Em 1975, após a instauração da ditadura de Pinochet, em uma reunião realizada em Santiago, sob a direção do militar Manuel Contreras, foi implementada a “Operação Condor”, consistente não só na implementação de um sistema secreto de troca de informações acerca dos movimentos e personalidades “subversivos”, bem como em ações cujo objetivo principal era o extermínio de opositores às ditaduras militares que à época vigorava em países sul-americanos (Argentina, Bolívia, Brasil, Chile, Paraguai e Uruguai). Dados de inteligência foram compartilhados entre estes Estados militarizados, bem como realizadas operações extraterritoriais de sequestro, tortura, execução e desparecimento forçado de opositores políticos exilados. Estima-se que mais de 85.000 (oitenta e cinco) mil pessoas foram mortas e sequestradas, 400.000 (quatrocentas mil) torturadas e mais de 1.000 (mil) estrangeiros expulsos do Brasil124. Sob a orientação da doutrina de segurança nacional (DSN)125, era comum nesse período o desaparecimento forçado de opositores políticos – os denominados “subversivos” – seguido de mortes. Percebe-se, assim, que a Operação Condor nada mais foi do que uma reunião complexa e coordenada dos países do cone da América do Sul, com vistas ao cometimento, por meio do aparelho organizado de poder estatal, de graves violações aos direitos humanos126-127.

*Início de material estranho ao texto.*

-- ==== Sys2Proof/Machine/Hbm.lean ====
section
/-! DEFINITION. Commands and events of the HBM controllers (spec/13_hbm_memory.md). -/

namespace Sys2Proof.Machine

open Sys2Proof

/-! ### Commands (Table 13-6) -/

/-- Own meaning of MEM.SET: settings of one die's controllers, in effect at once. -/
def actMemSet : Act := fun _ q s =>
  let p := fld q 1 16 0
  let w := fld q 2 11 0
  let h := fld q 4 7 0
  if p < 64 ∨ 80000 < p ∨ w < 500 ∨ 4000 < w ∨ h < 1 ∨ 168 < h then fail stNotPermitted s
  else
    let c : MemCfg := { p := p, w := w, ce := fld q 3 15 0, pred := flag q 3 16, scrub := h }
    done { s with hbm := if flag q 0 0 then { s.hbm with td := c } else { s.hbm with fd := c } }

def cmdMemSet : Cmd :=
  { op := 0x0E01, staging := .may, need := fun _ => 5, objs := fun q => [[0xFFFF, 0x0E01, fld q 0 0 0]], adm := true, act := actMemSet }

/-- MEM.SET (R360). -/
def execMemSet (c : Call) (q : List Word) (s : State) : Host.Outcome State Fault Refusal :=
  .next (runCommand cmdMemSet c q s)

/-- Own meaning of MEM.STATUS. -/
def actMemStatus : Act := fun _ q s =>
  let i := fld q 0 2 0
  if 6 ≤ i then fail stNotPermitted s
  else
    let x := stackAt s i
    reply [toWord (x.st + 4 * x.freeSpares.length + 256 * x.donors.length + 8192 * b2n (!x.migs.isEmpty)),
      toWord x.failed.length, toWord (256 * x.donors.length), toWord (unsigned 8 x.temp)] s

def cmdMemStatus : Cmd := { op := 0x0E02, reading := true, need := fun _ => 1, act := actMemStatus }

/-- MEM.STATUS (R374). -/
def execMemStatus (c : Call) (q : List Word) (s : State) : Host.Outcome State Fault Refusal :=
  .next (runCommand cmdMemStatus c q s)

/-- A remap entry as a word (Table 13-5). -/
def Remap.word (e : Remap) : Word := toWord (e.st * 2 ^ 29 + e.phys % 128 * 256)

/-- Own meaning of MEM.REMAP_READ. -/
def actMemRemapRead : Act := fun _ q s =>
  let i := fld q 0 2 0
  if 6 ≤ i then fail stNotPermitted s else reply ((stackAt s i).map.map Remap.word) s

def cmdMemRemapRead : Cmd := { op := 0x0E03, reading := true, need := fun _ => 1, act := actMemRemapRead }

/-- MEM.REMAP_READ (R370). -/
def execMemRemapRead (c : Call) (q : List Word) (s : State) : Host.Outcome State Fault Refusal :=
  .next (runCommand cmdMemRemapRead c q s)

/-- Own meaning of MEM.SPARE: a rank on its own or a spare rank moves to a spare, never to a donor (R377). -/
def actMemSpare : Act := fun _ q s =>
  let i := fld q 0 2 0
  let r := fld q 1 6 0
  if 6 ≤ i then fail stNotPermitted s
  else
    let x := stackAt s i
    if 1 < (x.entry r).st ∨ (x.migs.any fun m => m.rank == r) ∨ x.freeSpares.isEmpty then fail stNotPermitted s
    else done (rankOut i r 5 true s)

def cmdMemSpare : Cmd := { op := 0x0E04, need := fun _ => 2, objs := objOp 0x0E04, act := actMemSpare }

/-- MEM.SPARE (R377). -/
def execMemSpare (c : Call) (q : List Word) (s : State) : Host.Outcome State Fault Refusal :=
  .next (runCommand cmdMemSpare c q s)

/-- Own meaning of MEM.TRAIN_REPORT. -/
def actMemTrainReport : Act := fun _ q s =>
  let i := fld q 0 2 0
  let c := fld q 1 4 0
  if 6 ≤ i then fail stNotPermitted s
  else
    let x := (stackAt s i).chans.getD c {}
    reply ([toWord (b2n x.trained + 16 * x.lanes), toWord x.rdWin, toWord x.wrWin] ++ toWords x.lastWin 2) s

def cmdMemTrainReport : Cmd := { op := 0x0E05, reading := true, need := fun _ => 2, act := actMemTrainReport }

/-- MEM.TRAIN_REPORT (R359). -/
def execMemTrainReport (c : Call) (q : List Word) (s : State) : Host.Outcome State Fault Refusal :=
  .next (runCommand cmdMemTrainReport c q s)

/-- Own meaning of MEM.COUNTERS (R378). -/
def actMemCounters : Act := fun _ q s =>
  let i := fld q 0 2 0
  if 6 ≤ i then fail stNotPermitted s else reply (ctrWords s.ctr 0x4E (i + 1) (List.range 19)) s

def cmdMemCounters : Cmd := { op := 0x0E06, reading := true, need := fun _ => 2, act := actMemCounters }

/-- MEM.COUNTERS (R378). -/
def execMemCounters (c : Call) (q : List Word) (s : State) : Host.Outcome State Fault Refusal :=
  .next (runCommand cmdMemCounters c q s)

/-! ### Training -/

/-- HBM_TRAINING_DONE: training of a stack ends after `ms` milliseconds; by channel, whether its lanes passed, the lanes
repaired and its read and write windows in ps. A window below 20 % of the unit interval of 125 ps fails the channel, and
so does another geometry the stack; the remap record is applied, and each rank of a failed channel is taken out of service
(R355, R359, R375). -/
def execHbmTrainingDone (t stack ms : Nat) (geometry : Bool) (chans : List (Bool × Nat × Nat × Nat)) (s : State) :
    Host.Outcome State Fault Refusal :=
  let s := s.atTime t
  if 6 ≤ stack ∨ (stackAt s stack).st ≠ 0 then .next s
  else if !geometry then .next (stackFailed stack s)
  else
    let cs := (List.range 32).map fun c => chans.getD c (false, 0, 0, 0)
    let okOf (c : Bool × Nat × Nat × Nat) : Bool := c.1 && decide (25 ≤ c.2.2.1) && decide (25 ≤ c.2.2.2)
    let s := modStack stack (fun x => { x with
      selfRefresh := false
      chans := (x.chans.zip cs).map fun (x, c) => { x with trained := okOf c, lanes := c.2.1 % 16, rdWin := c.2.2.1, wrWin := c.2.2.2 } }) s
    let s := match tget s.hbm.record stack with
      | some r => modStack stack (fun x => { x with map := r.map, failed := r.failed, donors := r.donors, migs := [] }) s
      | none => s
    let s := if stack < 4 then (stackAt s stack).donors.foldl (fun s d => poolRetire (donorBuffers stack (d / 4)) s) s else s
    let bad := (List.range 32).filter fun c => !okOf (cs.getD c (false, 0, 0, 0))
    -- A rank of a failed channel that serves no logical rank (a spare) only fails.
    let s := bad.foldl (fun s c => modStack stack (fun x => { x with
      failed := x.failed ++ (spareRanks.filter fun p => p / 4 == c && !x.failed.contains p) }) s) s
    let s := (bad.flatMap fun c => (List.range 4).map fun d => 4 * c + d).foldl (fun s p =>
      match ((stackAt s stack).map.zipIdx).find? fun e => e.1.phys == p && decide (e.1.st ≤ 2) with
      | some (_, r) => rankOut stack r 3 false s
      | none => s) s
    if (stackAt s stack).st = 3 then .next s
    else
      let lanes := cs.foldl (fun n c => n + c.2.1) 0
      .next (raise 0x0E 1 (stackUnit stack 63) (pay [(stack, 1), (32 - bad.length, 1), (lanes, 4), (ms, 4)])
        (modStack stack (fun x => { x with st := if x.donors.isEmpty then 1 else 2 }) s))

/-! ### Requests, windows, scrubbing and sparing -/

/-- Replays of a command: at most two are counted, and a third error is an uncorrectable command error on its rank, or on
each rank of the channel (R366): whether the command failed, and the state. -/
def replayed (i a replays : Nat) (whole : Bool) (s : State) : Bool × State :=
  let s := if replays = 0 then s else hbmCount i 6 (min 2 replays) s
  if replays < 3 then (false, s)
  else
    let c := rankOf a / 4
    let rs := if whole then (List.range 4).map fun d => 4 * c + d else [rankOf a]
    (true, rs.foldl (fun s r => rankOut i r 2 true s) (hbmCount i 7 1 s))

/-- A corrected read: 1 by the stack, 2 by SECDED (R365, R372). -/
def corrected (i a res : Nat) (s : State) : State :=
  rankCe i (rankOf a) (errorAct (stackUnit i (rankOf a / 4)) 1 a (hbmCount i (res + 1) 1 s))

/-- A read is served: its line's queued bytes over the stack's, or marked uncorrectable (R363 to R369). -/
def serveRead (i a len res subj sub : Nat) (s : State) : State :=
  let s := hbmCount i 0 1 s
  let r := rankOf a
  let c := r / 4
  let line := a / 64
  let wq := ((stackAt s i).chans.getD c {}).wq
  let bytes (x : Stack) (ovf : List (Nat × Byte)) : List Byte :=
    (List.range len).map fun o => match tget ovf (a % 64 + o) with | some b => b | none => mread x.mem (a + o)
  let answer (v : Option (List Byte)) (s : State) : State := modStack i (fun x => { x with answer := v }) s
  -- A queued write answers a read, unless it leaves the line poisoned or its rank is unbacked (R363, R367, R374).
  let answers (w : HbmWrite) : Bool := w.line == line && (stackAt s i).backed r
    && (!(stackAt s i).poison.contains line || w.whole)
  match wq.find? answers with
  | some w => hbmCount i 17 1 (answer (some (bytes (stackAt s i) w.bytes)) s)
  | none =>
    if !(stackAt s i).backed r then
      let s := hbmCount i 11 (if i < 4 ∧ gib ≤ a then 0 else 1) (answer none s)
      let n := ctrGet s 0x4E (i + 1) 11
      let s := unreadable i a true subj sub s
      -- A read that hit no packet is counted all the same.
      if i < 4 ∧ gib ≤ a ∧ ctrGet s 0x4E (i + 1) 11 = n then hbmCount i 11 1 s else s
    else if (stackAt s i).poison.contains line then
      unreadable i a false subj sub (errorAct (stackUnit i c) 3 a (hbmCount i 9 1 (answer none s)))
    else if res = 3 then
      let s := errorAct (stackUnit i c) 3 a (hbmCount i 4 1 (answer none s))
      rankOut i r 1 true (unreadable i a false subj sub s)
    else
      let s := answer (some (bytes (stackAt s i) [])) s
      if res = 0 then s else corrected i a res s

/-- A request takes effect on its channel, which is in no retraining window (R363 to R369); a writer that finds the queue full
waits. -/
def request (i : Nat) (w : HbmWait) (s : State) : State :=
  let c := rankOf w.addr / 4
  match w.write with
  | some bs =>
    let bs := ((bs.take (64 - w.addr % 64)).zipIdx).map fun (b, o) => (w.addr % 64 + o, b)
    -- A full queue must drain first; in a window it cannot, and the writer waits (R360, R364).
    match (queueWrite i c (w.addr / 64) bs s).orElse fun _ => queueWrite i c (w.addr / 64) bs (drain i c s) with
    | none => modChan i c (fun x => { x with wait := x.wait ++ [w] }) s
    | some s => drain i c (replayed i w.addr w.replays w.whole (hbmCount i 1 1 s)).2
  | none =>
    match replayed i w.addr w.replays w.whole (drain i c s) with
    | (true, s) => s
    | (false, s) => serveRead i w.addr (min w.len (64 - w.addr % 64)) w.res w.subj w.sub s

/-- Whether a request waits: its channel is in a window and it is a read that no queued write answers, or one to the same line
waits already (R360, R363). -/
def mustWait (ch : HbmChan) (w : HbmWait) : Bool :=
  (ch.wait.any fun y => y.addr / 64 == w.addr / 64)
    || (ch.window && w.write.isNone && !ch.wq.any fun y => y.line == w.addr / 64)

/-- HBM_REQUEST: a request to stack address `addr` on its channel: a write of bytes, or a read of `len` bytes of one line
whose data the stack delivers correct (0), corrected by the stack (1), corrected by SECDED (2) or uncorrectable (3).
`replays` counts the parity errors of its command (for a command to the whole channel where `whole`), `idle` the queued
writes issued in idle slots before it; `subj` and `sub` name what the line holds (R360, R363 to R369). -/
def execHbmRequest (t stack addr : Nat) (write : Option (List Byte)) (len res replays : Nat) (whole : Bool) (idle subj sub : Nat)
    (s : State) : Host.Outcome State Fault Refusal :=
  let s := s.atTime t
  let x := stackAt s stack
  let c := rankOf addr / 4
  let ch := x.chans.getD c {}
  let w : HbmWait := ⟨addr, write, len, res, replays, whole, subj, sub⟩
  if 6 ≤ stack ∨ 31 * gib ≤ addr ∨ x.st = 0 ∨ x.st = 3 ∨ x.selfRefresh then .next s
  else
    let s := if ch.window then s else issueWrites stack c idle s
    .next (if mustWait ch w then modChan stack c (fun x => { x with wait := x.wait ++ [w] }) s else request stack w s)

/-- The requests that waited for a window take effect, oldest first (R360, R363). -/
def requestsHeld (i c : Nat) (s : State) : State :=
  (((stackAt s i).chans.getD c {}).wait).foldl (fun s w => request i w s) (modChan i c (fun x => { x with wait := [] }) s)

/-- The window of a channel ends: one that has reached W keeps the previous settings and is an overrun, and the third in a row
raises RETRAIN_FAIL (R360). The write queue drains where it must, and what waited takes effect. -/
def windowOver (i c : Nat) (reached : Bool) (s : State) : State :=
  let x := (stackAt s i).chans.getD c {}
  let s := modChan i c (fun x => { x with window := false, ovf := if reached && x.ovf != 2 then x.ovf + 1 else 0 }) s
  let s := if reached then hbmCount i 15 1 s else s
  let s := if reached && x.ovf == 2 then raise 0x0E 7 (stackUnit i 63) (pay [(i, 1), (c, 1)]) s else s
  requestsHeld i c (drain i c s)

/-- The retraining windows that begin at a tide boundary; no window outlasts its tide, and the writes that have waited too long
are drained (R360, R364). -/
def retrainStarts (s : State) : State :=
  (List.range 6).foldl (fun s i =>
    let p := (memCfg s i).p
    let o := if i = 5 then p / 64 else 0
    (List.range 32).foldl (fun s c =>
      let x := (stackAt s i).chans.getD c {}
      let s := if x.window then windowOver i c true s else if x.wq.isEmpty then s else drain i c s
      if s.tm.tide % p = c * (p / 32) + o ∧ 1 ≤ (stackAt s i).st ∧ (stackAt s i).st ≤ 2 then
        hbmCount i 14 1 (modChan i c (fun x => { x with window := true, lastWin := s.tm.tide }) s)
      else s) s) s

/-- RETRAIN_WINDOW_END: the window of a channel ends (R360). -/
def execRetrainWindowEnd (t stack chan : Nat) (s : State) : Host.Outcome State Fault Refusal :=
  let s := s.atTime t
  let x := (stackAt s stack).chans.getD chan {}
  .next (if x.window then windowOver stack chan (decide ((memCfg s stack).w * nsU ≤ (s.tm.tide - x.lastWin) * tideU + s.tm.sub)) s else s)

/-- SCRUB_READ: the patrol scrubber reads the line at `addr`; a pass ends at the last line of the stack (R368). -/
def execScrubRead (t stack addr res : Nat) (s : State) : Host.Outcome State Fault Refusal :=
  let s := s.atTime t
  let x := stackAt s stack
  let r := rankOf addr
  if 6 ≤ stack ∨ 31 * gib ≤ addr ∨ x.st = 0 ∨ x.st = 3 ∨ x.selfRefresh ∨ (x.chans.getD (r / 4) {}).window then .next s
  else
    let s := if !x.backed r then s
      else if x.poison.contains (addr / 64) then hbmCount stack 9 1 s
      else if res = 3 then
        rankOut stack r 1 true (errorAct (stackUnit stack 33) 3 addr (hbmCount stack 5 1 s))
      else if res = 0 then s
      else corrected stack addr res s
    .next (if addr / 64 + 1 = 31 * gib / 64 then hbmCount stack 18 1 s else s)

/-- RANK_MIGRATED: the running migration completes, with the lines that were written to the target as poisoned; the entry
and the record are set, and the next migration starts (R373, R375). -/
def execRankMigrated (t stack : Nat) (poisoned : List Nat) (s : State) : Host.Outcome State Fault Refusal :=
  let s := s.atTime t
  match (stackAt s stack).migs with
  | [] => .next s
  | m :: ms =>
    let lines := (poisoned.filter fun l => rankOf (64 * l) == m.rank).eraseDups
    let s := lines.foldl (fun s l => poisonAdd stack l s) (hbmCount stack 8 lines.length s)
    let s := modStack stack (fun x => { x with map := x.map.set m.rank ⟨if m.donor then 2 else 1, m.target⟩, migs := ms }) s
    let s := raise 0x0E 3 (stackUnit stack 63) (pay [(stack, 1), (m.rank, 1), (m.target, 1), (lines.length, 4)])
      (remapRecord stack s)
    .next (startMig stack s)

/-- CE_WINDOW_END: the hourly window of a logical rank, of 28,800,000 tides, ends, and the next begins (R372). -/
def execCeWindowEnd (t stack rank : Nat) (s : State) : Host.Outcome State Fault Refusal :=
  let s := s.atTime t
  .next (if s.tm.bounds < tgetD (stackAt s stack).ceFrom rank 0 + 28800000 then s
    else modStack stack (fun x => { x with
      ce := terase x.ce rank, ceHit := x.ceHit.filter fun r => r != rank, ceFrom := tset x.ceFrom rank s.tm.bounds }) s)

/-- HBM_TEMP: a stack reports its temperature (R362). -/
def execHbmTemp (t stack : Nat) (temp : Int) (s : State) : Host.Outcome State Fault Refusal :=
  let s := modStack stack (fun x => { x with temp := temp }) (s.atTime t)
  if 6 ≤ stack then .next s
  else
    let (a, s) := tempStep stack 85 temp (stackAt s stack).hot85 s
    let (b, s) := tempStep stack 95 temp (stackAt s stack).hot95 s
    .next (modStack stack (fun x => { x with hot85 := a, hot95 := b }) s)

end Sys2Proof.Machine
end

Diante desse quadro, intensificaram-se manifestações sociais de parentes de vítimas, estudantes, jornalistas e políticos de oposição em defesa de uma anistia ampla, geral e irrestrita a todos os brasileiros presos e perseguidos politicamente durante o período ditatorial efetivado pelo regime militar. Em 28 de agosto de 1979, foi promulgada a Lei n. 6.683/79 pelo ex-presidente João Batista Figueiredo, excluindo-se, porém, do benefício os dissidentes condenados por crimes de terrorismo, assalto, sequestro e atentado pessoal128.
3.3.1. Caso Guerrilha do Araguaia
“Guerrilha do Araguaia” trata-se de um movimento guerrilheiro iniciado no final da década de 1960 e primeira metade da década de 1970, na região sudeste do Estado do Pará e norte do Tocantins (à época, ainda norte de Goiás), nas proximidades do rio Araguaia, composto em sua grande maioria por militantes do Partido Comunista do Brasil (PCdoB), cujo objetivo era a formação de um grupo de resistência rural ao regime militar, com vistas a posterior instalação do comunismo no Brasil129. Como estratégia para a conquista do poder, pretendiam, com base nos fundamentos do maoísmo, uma ampla mobilização das massas, por meio da qual as ações armadas constituiria apenas uma etapa130. Militantes brasileiros do PCdoB, os quais posteriormente tornaram-se guerrilheiros no Araguaia, viajaram para Pequim e Nanquim, a fim de receberem treinamento político e militar131.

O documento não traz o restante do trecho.